## Task instructions
Select every line below containing the word "ahead".
── Record set ──
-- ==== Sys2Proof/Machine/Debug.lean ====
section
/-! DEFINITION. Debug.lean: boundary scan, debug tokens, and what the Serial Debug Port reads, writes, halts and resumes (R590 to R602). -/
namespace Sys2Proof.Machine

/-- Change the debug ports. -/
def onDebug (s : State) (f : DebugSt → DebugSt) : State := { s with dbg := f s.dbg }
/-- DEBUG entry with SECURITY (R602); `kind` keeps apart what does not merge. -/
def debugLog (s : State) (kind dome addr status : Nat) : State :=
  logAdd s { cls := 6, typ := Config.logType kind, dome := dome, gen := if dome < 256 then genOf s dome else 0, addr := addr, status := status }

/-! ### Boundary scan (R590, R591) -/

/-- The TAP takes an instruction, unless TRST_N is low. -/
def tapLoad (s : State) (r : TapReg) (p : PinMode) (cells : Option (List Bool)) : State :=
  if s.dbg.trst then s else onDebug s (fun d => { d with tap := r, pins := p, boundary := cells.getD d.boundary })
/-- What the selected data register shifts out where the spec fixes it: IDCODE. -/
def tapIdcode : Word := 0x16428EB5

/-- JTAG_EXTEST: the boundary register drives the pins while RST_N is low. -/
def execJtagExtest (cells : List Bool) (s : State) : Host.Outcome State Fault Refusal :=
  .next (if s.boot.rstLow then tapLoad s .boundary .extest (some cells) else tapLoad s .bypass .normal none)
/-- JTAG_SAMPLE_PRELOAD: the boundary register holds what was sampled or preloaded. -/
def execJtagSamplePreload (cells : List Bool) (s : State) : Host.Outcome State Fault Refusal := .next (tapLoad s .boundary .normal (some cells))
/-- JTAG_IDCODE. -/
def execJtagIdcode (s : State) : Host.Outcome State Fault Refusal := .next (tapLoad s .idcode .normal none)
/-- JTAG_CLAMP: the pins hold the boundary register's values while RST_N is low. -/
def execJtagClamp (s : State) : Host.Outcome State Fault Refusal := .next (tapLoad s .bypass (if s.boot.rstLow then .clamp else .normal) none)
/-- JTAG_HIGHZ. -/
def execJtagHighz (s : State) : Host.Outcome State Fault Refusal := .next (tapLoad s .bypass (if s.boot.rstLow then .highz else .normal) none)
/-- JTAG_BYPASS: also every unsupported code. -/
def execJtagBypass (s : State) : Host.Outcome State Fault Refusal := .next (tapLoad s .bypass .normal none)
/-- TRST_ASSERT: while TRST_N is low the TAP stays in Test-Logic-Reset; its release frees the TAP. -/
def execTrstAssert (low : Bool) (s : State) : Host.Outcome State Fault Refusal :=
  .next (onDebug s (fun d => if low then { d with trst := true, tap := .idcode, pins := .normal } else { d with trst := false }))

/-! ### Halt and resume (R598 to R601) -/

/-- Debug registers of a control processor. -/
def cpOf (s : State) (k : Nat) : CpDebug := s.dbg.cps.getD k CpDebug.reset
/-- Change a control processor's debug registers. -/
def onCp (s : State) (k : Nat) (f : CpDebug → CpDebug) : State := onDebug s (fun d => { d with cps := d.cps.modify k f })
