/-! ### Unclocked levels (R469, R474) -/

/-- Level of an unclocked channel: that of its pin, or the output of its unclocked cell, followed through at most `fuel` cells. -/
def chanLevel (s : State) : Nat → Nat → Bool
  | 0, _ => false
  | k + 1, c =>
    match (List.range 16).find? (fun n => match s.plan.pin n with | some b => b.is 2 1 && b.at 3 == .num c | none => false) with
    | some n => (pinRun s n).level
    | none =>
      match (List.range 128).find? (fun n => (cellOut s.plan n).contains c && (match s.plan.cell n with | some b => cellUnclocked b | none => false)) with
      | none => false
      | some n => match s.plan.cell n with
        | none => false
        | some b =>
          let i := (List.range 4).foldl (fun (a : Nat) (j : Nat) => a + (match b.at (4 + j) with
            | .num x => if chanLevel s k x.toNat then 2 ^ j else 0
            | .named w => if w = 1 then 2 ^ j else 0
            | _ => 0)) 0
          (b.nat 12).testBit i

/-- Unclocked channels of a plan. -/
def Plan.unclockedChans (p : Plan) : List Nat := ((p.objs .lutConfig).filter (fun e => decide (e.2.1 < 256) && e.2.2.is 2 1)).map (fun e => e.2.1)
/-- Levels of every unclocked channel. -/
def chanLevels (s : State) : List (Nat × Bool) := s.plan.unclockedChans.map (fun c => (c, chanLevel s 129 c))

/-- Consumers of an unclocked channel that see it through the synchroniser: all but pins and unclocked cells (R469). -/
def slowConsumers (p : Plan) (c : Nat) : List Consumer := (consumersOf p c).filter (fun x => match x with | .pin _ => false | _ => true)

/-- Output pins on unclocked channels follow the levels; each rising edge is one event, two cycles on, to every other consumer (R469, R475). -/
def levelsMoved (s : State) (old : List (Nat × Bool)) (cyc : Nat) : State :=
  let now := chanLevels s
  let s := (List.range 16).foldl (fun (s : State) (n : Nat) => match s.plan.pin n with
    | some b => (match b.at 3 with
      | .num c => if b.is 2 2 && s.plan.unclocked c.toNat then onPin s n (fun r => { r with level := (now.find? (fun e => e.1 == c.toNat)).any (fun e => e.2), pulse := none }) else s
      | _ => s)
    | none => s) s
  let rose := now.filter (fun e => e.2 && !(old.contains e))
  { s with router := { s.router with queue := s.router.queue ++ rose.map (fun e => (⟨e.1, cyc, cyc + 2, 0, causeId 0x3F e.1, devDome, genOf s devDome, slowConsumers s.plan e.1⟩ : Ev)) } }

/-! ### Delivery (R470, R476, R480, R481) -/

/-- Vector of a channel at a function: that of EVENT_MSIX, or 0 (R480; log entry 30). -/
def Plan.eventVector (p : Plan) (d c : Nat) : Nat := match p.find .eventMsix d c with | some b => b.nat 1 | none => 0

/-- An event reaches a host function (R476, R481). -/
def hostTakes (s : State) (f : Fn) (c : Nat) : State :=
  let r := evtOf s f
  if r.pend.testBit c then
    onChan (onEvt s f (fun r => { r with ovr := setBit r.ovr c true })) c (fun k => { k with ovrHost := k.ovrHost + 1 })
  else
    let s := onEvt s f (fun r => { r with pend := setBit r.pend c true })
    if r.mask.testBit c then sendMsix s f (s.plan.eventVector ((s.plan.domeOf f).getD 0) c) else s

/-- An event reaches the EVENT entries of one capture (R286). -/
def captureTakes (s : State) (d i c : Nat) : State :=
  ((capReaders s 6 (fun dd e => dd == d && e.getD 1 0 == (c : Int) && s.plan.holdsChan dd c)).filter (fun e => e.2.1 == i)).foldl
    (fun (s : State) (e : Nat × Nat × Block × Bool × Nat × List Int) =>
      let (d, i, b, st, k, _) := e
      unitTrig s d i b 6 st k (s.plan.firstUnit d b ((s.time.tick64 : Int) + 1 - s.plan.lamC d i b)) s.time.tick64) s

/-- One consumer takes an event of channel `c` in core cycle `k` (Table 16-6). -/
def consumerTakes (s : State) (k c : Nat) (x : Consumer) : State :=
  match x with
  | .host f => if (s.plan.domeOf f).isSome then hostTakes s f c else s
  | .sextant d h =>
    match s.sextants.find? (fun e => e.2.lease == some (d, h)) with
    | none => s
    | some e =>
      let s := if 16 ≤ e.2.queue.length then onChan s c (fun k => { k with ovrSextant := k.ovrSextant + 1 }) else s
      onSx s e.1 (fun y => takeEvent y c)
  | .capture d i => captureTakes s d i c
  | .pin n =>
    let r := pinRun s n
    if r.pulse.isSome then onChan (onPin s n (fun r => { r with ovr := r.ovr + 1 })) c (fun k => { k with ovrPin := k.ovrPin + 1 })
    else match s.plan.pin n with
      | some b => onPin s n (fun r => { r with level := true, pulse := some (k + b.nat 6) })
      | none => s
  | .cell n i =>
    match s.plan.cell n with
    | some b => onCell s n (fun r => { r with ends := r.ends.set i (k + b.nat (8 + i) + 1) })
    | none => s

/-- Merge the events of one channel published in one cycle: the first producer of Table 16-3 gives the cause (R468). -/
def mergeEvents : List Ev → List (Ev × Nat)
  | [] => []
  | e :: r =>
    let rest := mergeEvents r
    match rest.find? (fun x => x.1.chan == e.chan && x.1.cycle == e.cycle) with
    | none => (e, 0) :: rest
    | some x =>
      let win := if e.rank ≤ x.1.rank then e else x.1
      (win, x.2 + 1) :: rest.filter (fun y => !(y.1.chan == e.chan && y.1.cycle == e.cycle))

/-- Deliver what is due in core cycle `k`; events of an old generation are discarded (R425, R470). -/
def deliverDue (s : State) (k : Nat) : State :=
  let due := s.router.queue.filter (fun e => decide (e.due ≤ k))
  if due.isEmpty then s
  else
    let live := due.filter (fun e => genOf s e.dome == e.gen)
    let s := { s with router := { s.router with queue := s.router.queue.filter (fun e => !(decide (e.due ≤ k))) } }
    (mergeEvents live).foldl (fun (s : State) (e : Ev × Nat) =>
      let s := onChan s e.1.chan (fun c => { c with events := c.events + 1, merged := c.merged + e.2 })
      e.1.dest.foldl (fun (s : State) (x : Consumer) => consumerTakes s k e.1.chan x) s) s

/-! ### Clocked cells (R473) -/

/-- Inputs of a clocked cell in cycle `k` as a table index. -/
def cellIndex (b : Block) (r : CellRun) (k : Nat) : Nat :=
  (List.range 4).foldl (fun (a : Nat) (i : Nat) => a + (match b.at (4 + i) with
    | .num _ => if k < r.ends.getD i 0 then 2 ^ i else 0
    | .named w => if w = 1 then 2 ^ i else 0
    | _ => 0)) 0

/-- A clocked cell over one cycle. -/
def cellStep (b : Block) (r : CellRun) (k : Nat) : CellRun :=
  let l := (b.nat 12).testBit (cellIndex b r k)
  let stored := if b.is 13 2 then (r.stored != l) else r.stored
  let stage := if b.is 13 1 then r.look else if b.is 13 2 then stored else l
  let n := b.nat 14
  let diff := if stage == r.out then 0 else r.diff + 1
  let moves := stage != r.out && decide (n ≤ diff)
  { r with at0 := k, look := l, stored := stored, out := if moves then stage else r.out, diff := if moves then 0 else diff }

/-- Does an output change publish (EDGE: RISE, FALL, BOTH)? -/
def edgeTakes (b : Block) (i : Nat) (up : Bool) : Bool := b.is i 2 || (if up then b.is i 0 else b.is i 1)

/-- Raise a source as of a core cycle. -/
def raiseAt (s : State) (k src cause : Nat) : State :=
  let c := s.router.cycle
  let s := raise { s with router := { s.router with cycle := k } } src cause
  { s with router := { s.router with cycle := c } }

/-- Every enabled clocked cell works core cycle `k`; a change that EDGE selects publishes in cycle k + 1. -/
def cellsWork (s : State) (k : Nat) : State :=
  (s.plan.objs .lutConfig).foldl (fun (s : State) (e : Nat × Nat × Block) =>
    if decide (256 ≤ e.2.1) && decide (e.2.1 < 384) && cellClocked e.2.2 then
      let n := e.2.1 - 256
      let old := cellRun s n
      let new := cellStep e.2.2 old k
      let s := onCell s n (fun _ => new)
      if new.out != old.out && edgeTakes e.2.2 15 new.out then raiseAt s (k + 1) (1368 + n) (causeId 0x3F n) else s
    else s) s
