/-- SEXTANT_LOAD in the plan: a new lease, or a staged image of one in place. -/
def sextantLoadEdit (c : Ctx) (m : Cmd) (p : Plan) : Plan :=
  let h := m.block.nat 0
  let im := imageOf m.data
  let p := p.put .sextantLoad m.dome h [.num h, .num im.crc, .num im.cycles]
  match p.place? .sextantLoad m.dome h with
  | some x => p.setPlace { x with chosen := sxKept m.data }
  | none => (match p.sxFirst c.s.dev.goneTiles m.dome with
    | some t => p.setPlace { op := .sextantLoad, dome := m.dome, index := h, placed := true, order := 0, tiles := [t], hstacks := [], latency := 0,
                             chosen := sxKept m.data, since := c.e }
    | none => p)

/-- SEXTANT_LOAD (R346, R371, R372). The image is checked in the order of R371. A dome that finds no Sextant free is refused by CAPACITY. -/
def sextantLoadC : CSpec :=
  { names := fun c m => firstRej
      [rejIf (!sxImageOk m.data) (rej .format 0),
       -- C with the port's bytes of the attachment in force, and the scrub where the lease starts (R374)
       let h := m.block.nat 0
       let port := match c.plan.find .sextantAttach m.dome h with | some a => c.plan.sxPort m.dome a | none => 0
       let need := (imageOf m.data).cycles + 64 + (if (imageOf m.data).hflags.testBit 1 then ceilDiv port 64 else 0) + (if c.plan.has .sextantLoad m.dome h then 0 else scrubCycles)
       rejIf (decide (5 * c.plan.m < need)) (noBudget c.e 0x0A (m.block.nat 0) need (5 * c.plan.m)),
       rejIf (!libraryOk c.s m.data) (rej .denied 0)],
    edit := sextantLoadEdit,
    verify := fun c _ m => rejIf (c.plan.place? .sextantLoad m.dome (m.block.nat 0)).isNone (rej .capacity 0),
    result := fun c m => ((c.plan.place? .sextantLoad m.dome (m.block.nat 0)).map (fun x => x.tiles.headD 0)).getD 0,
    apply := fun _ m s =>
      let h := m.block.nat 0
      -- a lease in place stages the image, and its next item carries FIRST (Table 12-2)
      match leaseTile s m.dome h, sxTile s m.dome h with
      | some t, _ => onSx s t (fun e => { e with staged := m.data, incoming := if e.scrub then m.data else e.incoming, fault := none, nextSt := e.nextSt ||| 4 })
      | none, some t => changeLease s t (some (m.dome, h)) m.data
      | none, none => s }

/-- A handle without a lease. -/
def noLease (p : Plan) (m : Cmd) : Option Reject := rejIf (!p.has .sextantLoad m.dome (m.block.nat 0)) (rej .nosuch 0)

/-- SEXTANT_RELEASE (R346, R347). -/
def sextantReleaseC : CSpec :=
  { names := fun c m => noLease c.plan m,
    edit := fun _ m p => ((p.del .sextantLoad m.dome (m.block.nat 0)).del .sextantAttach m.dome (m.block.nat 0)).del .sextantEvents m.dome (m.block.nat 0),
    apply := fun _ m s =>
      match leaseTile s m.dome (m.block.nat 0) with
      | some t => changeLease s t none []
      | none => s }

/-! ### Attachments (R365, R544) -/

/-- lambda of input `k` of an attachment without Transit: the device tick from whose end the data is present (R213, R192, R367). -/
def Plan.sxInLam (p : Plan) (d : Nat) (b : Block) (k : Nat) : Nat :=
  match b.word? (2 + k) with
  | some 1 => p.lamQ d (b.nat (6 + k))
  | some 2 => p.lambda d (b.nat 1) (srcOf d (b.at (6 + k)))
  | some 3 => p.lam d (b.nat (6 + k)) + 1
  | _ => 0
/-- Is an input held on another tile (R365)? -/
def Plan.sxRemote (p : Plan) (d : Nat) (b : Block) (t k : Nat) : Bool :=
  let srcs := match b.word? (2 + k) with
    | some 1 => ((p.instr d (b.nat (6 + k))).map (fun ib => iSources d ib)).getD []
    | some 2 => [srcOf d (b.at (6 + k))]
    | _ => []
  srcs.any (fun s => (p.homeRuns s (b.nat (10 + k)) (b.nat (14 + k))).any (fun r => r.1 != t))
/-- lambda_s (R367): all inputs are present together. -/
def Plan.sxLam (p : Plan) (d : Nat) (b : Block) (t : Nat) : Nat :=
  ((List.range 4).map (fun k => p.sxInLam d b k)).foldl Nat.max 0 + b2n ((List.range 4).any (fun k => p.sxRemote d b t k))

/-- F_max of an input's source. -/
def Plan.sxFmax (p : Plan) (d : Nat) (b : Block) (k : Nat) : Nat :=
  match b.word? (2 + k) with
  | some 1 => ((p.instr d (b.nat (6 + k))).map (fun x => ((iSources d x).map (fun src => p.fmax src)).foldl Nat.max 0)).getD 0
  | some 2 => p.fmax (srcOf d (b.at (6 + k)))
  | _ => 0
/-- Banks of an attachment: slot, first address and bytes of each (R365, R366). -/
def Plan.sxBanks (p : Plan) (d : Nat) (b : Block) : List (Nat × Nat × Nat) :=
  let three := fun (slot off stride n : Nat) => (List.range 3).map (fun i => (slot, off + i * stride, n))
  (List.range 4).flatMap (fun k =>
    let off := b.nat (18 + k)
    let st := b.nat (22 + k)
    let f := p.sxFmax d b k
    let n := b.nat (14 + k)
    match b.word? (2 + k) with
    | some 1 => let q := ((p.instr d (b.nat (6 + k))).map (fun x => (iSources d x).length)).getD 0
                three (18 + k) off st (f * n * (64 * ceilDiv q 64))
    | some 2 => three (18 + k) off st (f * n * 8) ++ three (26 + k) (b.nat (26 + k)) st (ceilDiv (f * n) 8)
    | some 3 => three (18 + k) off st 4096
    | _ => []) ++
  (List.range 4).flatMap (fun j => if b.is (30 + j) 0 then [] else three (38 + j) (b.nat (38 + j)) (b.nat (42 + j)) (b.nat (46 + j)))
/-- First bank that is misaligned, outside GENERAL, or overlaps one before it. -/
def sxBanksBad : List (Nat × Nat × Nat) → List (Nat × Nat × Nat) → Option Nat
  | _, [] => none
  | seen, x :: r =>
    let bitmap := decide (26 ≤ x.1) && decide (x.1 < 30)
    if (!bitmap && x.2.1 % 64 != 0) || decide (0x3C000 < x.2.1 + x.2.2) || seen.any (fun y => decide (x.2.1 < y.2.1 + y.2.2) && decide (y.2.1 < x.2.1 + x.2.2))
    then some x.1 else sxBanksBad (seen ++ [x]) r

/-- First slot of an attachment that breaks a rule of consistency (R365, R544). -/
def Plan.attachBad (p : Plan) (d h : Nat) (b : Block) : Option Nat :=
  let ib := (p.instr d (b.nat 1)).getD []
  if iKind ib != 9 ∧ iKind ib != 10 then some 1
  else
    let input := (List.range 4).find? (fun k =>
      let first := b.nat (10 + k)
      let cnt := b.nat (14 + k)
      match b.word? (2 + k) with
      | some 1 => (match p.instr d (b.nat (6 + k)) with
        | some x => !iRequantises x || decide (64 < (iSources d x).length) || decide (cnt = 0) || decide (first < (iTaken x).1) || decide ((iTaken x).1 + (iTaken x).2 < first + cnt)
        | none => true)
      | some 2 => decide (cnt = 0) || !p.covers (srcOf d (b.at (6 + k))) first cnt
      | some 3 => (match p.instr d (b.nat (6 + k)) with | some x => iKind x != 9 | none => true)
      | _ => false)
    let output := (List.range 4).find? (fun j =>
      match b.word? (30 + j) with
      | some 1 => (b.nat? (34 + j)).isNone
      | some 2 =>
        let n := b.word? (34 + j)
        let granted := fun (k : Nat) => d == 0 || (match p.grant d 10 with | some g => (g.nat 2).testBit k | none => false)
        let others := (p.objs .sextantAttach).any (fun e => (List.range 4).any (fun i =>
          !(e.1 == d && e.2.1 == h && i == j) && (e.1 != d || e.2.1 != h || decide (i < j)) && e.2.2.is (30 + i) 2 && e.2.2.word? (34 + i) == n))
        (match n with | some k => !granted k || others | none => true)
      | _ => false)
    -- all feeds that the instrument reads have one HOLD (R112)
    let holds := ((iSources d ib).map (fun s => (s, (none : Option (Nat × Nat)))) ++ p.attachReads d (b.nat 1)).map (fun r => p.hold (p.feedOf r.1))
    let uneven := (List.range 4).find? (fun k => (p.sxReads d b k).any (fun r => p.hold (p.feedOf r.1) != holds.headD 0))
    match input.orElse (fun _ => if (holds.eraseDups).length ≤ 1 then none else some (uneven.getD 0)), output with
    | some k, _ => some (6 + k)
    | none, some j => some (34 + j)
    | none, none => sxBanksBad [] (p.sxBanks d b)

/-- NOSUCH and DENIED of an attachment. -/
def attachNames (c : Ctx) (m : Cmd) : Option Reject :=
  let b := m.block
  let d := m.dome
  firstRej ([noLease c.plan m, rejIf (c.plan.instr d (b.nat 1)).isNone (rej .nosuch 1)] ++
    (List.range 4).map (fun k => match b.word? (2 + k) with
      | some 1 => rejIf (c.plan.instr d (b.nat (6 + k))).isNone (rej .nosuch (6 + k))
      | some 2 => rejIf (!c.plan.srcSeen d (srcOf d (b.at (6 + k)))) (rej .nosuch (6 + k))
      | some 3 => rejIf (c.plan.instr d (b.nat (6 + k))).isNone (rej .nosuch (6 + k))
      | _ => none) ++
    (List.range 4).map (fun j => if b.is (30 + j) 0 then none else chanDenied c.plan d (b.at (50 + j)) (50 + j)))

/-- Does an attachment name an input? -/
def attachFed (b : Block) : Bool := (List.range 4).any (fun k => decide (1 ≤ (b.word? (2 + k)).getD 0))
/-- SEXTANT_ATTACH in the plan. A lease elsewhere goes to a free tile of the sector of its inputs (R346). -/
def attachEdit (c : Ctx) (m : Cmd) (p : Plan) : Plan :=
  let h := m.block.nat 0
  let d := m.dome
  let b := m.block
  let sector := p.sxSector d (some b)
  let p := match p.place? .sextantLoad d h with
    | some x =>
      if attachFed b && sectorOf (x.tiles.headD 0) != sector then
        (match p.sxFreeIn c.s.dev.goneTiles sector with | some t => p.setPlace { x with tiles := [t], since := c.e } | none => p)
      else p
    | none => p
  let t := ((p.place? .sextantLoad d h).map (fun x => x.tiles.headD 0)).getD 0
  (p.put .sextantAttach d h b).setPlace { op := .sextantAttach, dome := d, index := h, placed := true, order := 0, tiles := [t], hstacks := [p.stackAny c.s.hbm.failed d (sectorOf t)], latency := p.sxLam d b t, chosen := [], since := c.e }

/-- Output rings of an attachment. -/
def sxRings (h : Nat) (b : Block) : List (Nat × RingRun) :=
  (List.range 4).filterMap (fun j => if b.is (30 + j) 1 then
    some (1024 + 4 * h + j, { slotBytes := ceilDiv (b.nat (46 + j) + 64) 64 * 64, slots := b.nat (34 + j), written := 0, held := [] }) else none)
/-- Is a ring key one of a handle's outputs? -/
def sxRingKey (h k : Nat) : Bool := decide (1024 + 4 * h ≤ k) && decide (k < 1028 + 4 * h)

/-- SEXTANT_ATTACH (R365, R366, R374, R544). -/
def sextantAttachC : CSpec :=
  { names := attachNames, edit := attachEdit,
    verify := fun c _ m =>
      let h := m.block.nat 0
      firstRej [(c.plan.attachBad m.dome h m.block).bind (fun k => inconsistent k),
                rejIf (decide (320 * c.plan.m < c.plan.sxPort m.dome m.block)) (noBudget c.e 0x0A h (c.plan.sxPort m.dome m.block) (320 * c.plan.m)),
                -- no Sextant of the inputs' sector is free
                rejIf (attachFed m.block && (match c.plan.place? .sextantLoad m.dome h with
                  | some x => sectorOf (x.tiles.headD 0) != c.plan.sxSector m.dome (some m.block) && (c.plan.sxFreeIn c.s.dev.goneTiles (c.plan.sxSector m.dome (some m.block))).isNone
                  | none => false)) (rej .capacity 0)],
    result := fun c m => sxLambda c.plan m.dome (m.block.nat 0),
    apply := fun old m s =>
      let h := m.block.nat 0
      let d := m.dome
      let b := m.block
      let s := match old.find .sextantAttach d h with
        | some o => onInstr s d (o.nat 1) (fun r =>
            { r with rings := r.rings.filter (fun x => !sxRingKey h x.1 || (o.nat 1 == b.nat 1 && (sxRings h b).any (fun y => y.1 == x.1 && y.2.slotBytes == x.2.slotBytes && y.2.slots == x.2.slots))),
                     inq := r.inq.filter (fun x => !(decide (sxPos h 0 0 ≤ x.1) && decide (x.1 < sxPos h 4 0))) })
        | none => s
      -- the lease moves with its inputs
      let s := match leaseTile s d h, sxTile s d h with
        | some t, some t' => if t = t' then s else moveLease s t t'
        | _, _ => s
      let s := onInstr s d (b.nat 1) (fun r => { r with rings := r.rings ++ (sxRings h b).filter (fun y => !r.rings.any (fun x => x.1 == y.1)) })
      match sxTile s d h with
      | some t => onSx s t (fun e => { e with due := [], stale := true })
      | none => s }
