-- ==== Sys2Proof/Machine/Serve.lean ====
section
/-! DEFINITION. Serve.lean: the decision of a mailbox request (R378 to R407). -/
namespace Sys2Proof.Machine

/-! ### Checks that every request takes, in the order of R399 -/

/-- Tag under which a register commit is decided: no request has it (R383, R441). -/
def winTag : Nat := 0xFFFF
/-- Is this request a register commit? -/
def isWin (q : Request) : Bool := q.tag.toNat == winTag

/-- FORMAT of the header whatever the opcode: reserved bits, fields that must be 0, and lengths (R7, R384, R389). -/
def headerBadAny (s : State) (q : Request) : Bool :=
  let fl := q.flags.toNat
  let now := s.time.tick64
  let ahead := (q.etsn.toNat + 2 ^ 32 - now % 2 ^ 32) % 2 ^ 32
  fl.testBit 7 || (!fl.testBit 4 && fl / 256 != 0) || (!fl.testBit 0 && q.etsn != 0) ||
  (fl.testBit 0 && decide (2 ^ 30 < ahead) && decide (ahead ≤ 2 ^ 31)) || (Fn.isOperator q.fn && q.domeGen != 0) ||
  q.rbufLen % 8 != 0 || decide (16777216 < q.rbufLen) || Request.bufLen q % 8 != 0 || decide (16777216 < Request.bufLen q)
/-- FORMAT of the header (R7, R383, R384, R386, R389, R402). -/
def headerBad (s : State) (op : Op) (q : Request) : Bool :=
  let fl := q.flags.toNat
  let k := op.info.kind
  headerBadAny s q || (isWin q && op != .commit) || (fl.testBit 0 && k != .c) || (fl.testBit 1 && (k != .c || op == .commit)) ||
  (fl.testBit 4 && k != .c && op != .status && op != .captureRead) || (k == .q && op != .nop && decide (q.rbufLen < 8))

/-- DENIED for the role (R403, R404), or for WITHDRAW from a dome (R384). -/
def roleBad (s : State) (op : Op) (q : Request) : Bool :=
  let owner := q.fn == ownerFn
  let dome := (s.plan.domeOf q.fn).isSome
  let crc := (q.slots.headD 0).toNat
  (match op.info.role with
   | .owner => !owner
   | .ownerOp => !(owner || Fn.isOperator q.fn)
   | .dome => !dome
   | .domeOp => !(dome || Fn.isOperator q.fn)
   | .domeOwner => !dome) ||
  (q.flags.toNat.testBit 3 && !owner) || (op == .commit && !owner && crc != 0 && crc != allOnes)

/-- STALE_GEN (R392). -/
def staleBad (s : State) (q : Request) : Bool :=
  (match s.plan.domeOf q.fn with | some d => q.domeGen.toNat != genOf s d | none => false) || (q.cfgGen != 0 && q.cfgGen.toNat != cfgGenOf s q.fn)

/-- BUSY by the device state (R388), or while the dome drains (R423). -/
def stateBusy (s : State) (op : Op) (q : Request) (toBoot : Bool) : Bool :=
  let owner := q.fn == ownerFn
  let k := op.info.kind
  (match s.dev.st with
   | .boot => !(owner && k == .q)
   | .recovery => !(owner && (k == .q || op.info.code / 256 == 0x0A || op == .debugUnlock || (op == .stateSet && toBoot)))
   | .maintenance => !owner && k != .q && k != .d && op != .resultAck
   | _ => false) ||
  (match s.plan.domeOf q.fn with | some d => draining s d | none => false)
───
## Reply to the task
  let ahead := (q.etsn.toNat + 2 ^ 32 - now % 2 ^ 32) % 2 ^ 32
  (fl.testBit 0 && decide (2 ^ 30 < ahead) && decide (ahead ≤ 2 ^ 31)) || (Fn.isOperator q.fn && q.domeGen != 0) ||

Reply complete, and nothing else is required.